● Task instructions:
Each line that holds the word "getD" counts once; give the total for the records below and nothing else.

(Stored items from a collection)
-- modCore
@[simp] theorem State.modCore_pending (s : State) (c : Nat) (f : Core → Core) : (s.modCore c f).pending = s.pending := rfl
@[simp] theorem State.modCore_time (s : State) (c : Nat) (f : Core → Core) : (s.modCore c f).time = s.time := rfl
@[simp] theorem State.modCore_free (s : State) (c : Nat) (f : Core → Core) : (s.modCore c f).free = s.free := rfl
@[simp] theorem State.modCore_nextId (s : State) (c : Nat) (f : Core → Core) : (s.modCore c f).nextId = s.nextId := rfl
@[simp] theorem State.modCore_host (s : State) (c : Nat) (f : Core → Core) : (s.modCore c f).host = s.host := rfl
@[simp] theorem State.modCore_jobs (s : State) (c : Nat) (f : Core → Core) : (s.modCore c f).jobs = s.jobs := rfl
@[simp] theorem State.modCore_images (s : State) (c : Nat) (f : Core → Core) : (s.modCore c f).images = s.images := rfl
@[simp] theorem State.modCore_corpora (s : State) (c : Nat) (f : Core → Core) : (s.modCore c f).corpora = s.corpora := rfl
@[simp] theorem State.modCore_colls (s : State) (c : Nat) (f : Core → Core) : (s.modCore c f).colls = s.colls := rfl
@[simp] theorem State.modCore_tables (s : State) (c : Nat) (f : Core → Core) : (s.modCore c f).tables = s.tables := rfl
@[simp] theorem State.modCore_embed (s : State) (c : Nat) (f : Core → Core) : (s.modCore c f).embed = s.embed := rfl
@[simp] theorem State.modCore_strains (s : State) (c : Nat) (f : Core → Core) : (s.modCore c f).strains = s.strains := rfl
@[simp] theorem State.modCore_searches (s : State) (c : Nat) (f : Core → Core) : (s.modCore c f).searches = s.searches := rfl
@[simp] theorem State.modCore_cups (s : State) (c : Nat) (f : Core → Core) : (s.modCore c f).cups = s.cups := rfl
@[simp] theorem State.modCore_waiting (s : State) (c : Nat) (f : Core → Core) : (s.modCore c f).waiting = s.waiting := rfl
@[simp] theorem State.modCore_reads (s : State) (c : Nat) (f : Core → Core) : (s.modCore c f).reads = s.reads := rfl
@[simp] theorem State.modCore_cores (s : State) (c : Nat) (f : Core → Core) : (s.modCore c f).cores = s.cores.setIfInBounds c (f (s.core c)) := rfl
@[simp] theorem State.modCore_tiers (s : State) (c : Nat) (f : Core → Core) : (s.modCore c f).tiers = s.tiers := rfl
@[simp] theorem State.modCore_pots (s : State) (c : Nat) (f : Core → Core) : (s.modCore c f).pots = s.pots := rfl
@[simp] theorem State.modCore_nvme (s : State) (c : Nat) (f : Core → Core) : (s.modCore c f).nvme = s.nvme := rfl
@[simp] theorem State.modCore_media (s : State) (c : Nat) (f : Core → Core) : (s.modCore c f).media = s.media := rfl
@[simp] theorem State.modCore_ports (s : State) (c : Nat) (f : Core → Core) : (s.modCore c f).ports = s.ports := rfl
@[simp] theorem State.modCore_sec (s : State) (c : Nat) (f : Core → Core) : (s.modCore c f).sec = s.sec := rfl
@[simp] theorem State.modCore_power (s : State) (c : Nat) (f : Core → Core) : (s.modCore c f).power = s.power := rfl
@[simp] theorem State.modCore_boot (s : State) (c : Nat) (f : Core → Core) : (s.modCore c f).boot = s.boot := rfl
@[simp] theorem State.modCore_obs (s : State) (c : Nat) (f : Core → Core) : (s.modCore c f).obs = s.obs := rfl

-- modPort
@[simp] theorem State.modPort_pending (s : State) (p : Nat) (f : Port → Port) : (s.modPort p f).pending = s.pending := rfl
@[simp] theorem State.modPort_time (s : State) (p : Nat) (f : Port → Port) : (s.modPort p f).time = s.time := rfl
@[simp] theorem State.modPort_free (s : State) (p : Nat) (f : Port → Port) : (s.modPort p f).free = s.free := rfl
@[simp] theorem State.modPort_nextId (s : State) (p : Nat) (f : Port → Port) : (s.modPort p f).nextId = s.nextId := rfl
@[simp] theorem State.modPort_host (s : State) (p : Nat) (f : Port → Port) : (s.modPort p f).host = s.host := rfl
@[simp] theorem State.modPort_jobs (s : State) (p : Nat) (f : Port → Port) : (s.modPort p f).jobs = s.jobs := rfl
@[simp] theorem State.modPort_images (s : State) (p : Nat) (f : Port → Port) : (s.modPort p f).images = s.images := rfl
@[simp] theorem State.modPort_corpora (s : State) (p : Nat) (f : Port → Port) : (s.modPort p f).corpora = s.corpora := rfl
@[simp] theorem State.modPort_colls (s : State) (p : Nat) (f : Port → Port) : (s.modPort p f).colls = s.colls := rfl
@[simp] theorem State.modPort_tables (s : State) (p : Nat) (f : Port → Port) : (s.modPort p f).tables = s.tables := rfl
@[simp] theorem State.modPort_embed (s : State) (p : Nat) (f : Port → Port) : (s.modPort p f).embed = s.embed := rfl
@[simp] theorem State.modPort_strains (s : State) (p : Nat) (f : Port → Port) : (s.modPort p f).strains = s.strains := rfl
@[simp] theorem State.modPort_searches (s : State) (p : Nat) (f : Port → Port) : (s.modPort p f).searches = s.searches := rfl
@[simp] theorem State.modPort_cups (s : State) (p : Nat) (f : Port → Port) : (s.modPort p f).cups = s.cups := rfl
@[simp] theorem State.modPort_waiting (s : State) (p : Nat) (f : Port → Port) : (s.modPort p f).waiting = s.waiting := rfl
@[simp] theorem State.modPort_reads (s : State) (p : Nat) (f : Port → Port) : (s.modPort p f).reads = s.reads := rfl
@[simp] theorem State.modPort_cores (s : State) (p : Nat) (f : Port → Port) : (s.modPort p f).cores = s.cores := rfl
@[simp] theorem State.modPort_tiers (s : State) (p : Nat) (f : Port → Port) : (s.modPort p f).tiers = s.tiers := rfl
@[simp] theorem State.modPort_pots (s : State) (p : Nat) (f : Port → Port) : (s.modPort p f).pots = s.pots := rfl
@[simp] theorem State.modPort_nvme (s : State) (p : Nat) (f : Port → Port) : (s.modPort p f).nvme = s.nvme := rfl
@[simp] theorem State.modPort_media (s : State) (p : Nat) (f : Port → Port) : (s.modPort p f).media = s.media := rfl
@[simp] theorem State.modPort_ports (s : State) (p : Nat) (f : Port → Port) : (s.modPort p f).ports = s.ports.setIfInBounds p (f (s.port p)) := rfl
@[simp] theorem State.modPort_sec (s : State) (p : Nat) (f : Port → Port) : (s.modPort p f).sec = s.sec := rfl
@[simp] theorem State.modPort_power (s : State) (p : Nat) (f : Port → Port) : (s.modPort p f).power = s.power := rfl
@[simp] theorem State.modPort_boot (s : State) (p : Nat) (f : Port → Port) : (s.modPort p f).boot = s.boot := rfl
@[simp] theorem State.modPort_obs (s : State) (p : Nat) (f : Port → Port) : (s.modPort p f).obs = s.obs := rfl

* * *

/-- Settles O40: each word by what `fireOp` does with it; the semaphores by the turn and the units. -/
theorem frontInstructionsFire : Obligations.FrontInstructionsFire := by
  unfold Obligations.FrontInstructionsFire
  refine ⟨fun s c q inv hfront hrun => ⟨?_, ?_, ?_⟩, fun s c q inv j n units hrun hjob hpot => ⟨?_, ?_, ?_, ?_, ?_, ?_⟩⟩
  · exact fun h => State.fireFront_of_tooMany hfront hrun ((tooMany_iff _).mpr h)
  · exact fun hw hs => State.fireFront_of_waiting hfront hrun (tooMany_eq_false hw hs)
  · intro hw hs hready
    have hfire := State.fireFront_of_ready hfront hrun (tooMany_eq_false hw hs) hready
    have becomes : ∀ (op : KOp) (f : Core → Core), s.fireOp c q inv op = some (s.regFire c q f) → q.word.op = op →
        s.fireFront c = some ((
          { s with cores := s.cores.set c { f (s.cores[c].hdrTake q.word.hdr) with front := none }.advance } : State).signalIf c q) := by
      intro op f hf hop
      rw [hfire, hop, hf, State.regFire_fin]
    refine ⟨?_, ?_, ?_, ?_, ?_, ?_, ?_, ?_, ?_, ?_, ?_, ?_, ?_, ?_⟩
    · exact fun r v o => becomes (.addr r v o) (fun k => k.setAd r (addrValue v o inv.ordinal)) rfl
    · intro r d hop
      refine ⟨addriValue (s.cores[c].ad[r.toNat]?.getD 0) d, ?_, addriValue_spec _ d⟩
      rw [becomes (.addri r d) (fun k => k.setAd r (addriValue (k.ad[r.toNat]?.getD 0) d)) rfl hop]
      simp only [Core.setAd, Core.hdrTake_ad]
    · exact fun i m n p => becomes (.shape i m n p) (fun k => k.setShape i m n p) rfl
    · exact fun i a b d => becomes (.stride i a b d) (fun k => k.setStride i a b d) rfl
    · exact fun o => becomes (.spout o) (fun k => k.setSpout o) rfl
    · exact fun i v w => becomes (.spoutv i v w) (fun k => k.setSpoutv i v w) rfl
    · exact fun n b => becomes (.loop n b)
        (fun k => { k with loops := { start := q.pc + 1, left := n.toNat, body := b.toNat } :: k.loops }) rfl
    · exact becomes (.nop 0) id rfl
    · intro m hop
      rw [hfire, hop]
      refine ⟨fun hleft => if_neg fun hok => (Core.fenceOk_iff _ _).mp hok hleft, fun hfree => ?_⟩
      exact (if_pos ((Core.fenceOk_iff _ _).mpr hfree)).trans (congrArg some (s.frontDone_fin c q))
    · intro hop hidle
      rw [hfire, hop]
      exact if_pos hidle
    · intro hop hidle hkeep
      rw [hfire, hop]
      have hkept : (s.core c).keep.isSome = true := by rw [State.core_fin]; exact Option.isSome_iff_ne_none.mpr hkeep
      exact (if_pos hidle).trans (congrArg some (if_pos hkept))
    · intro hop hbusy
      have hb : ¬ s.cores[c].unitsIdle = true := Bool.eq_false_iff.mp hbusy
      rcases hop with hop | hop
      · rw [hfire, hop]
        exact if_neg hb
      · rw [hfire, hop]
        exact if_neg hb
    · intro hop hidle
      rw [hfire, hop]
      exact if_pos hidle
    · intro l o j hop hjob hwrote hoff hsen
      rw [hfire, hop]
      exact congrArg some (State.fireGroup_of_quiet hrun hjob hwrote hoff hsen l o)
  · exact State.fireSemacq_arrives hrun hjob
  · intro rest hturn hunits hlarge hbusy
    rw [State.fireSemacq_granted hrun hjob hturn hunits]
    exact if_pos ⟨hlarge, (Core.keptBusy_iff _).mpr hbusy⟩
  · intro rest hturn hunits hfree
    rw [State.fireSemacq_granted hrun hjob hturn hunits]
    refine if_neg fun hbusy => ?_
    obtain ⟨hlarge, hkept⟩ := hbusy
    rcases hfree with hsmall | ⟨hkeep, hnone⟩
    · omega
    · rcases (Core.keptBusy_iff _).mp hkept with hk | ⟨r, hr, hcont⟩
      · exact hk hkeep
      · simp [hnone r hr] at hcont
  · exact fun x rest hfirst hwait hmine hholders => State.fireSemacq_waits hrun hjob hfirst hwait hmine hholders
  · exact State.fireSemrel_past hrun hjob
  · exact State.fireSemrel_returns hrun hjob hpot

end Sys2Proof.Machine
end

● Answer for this exercise:
2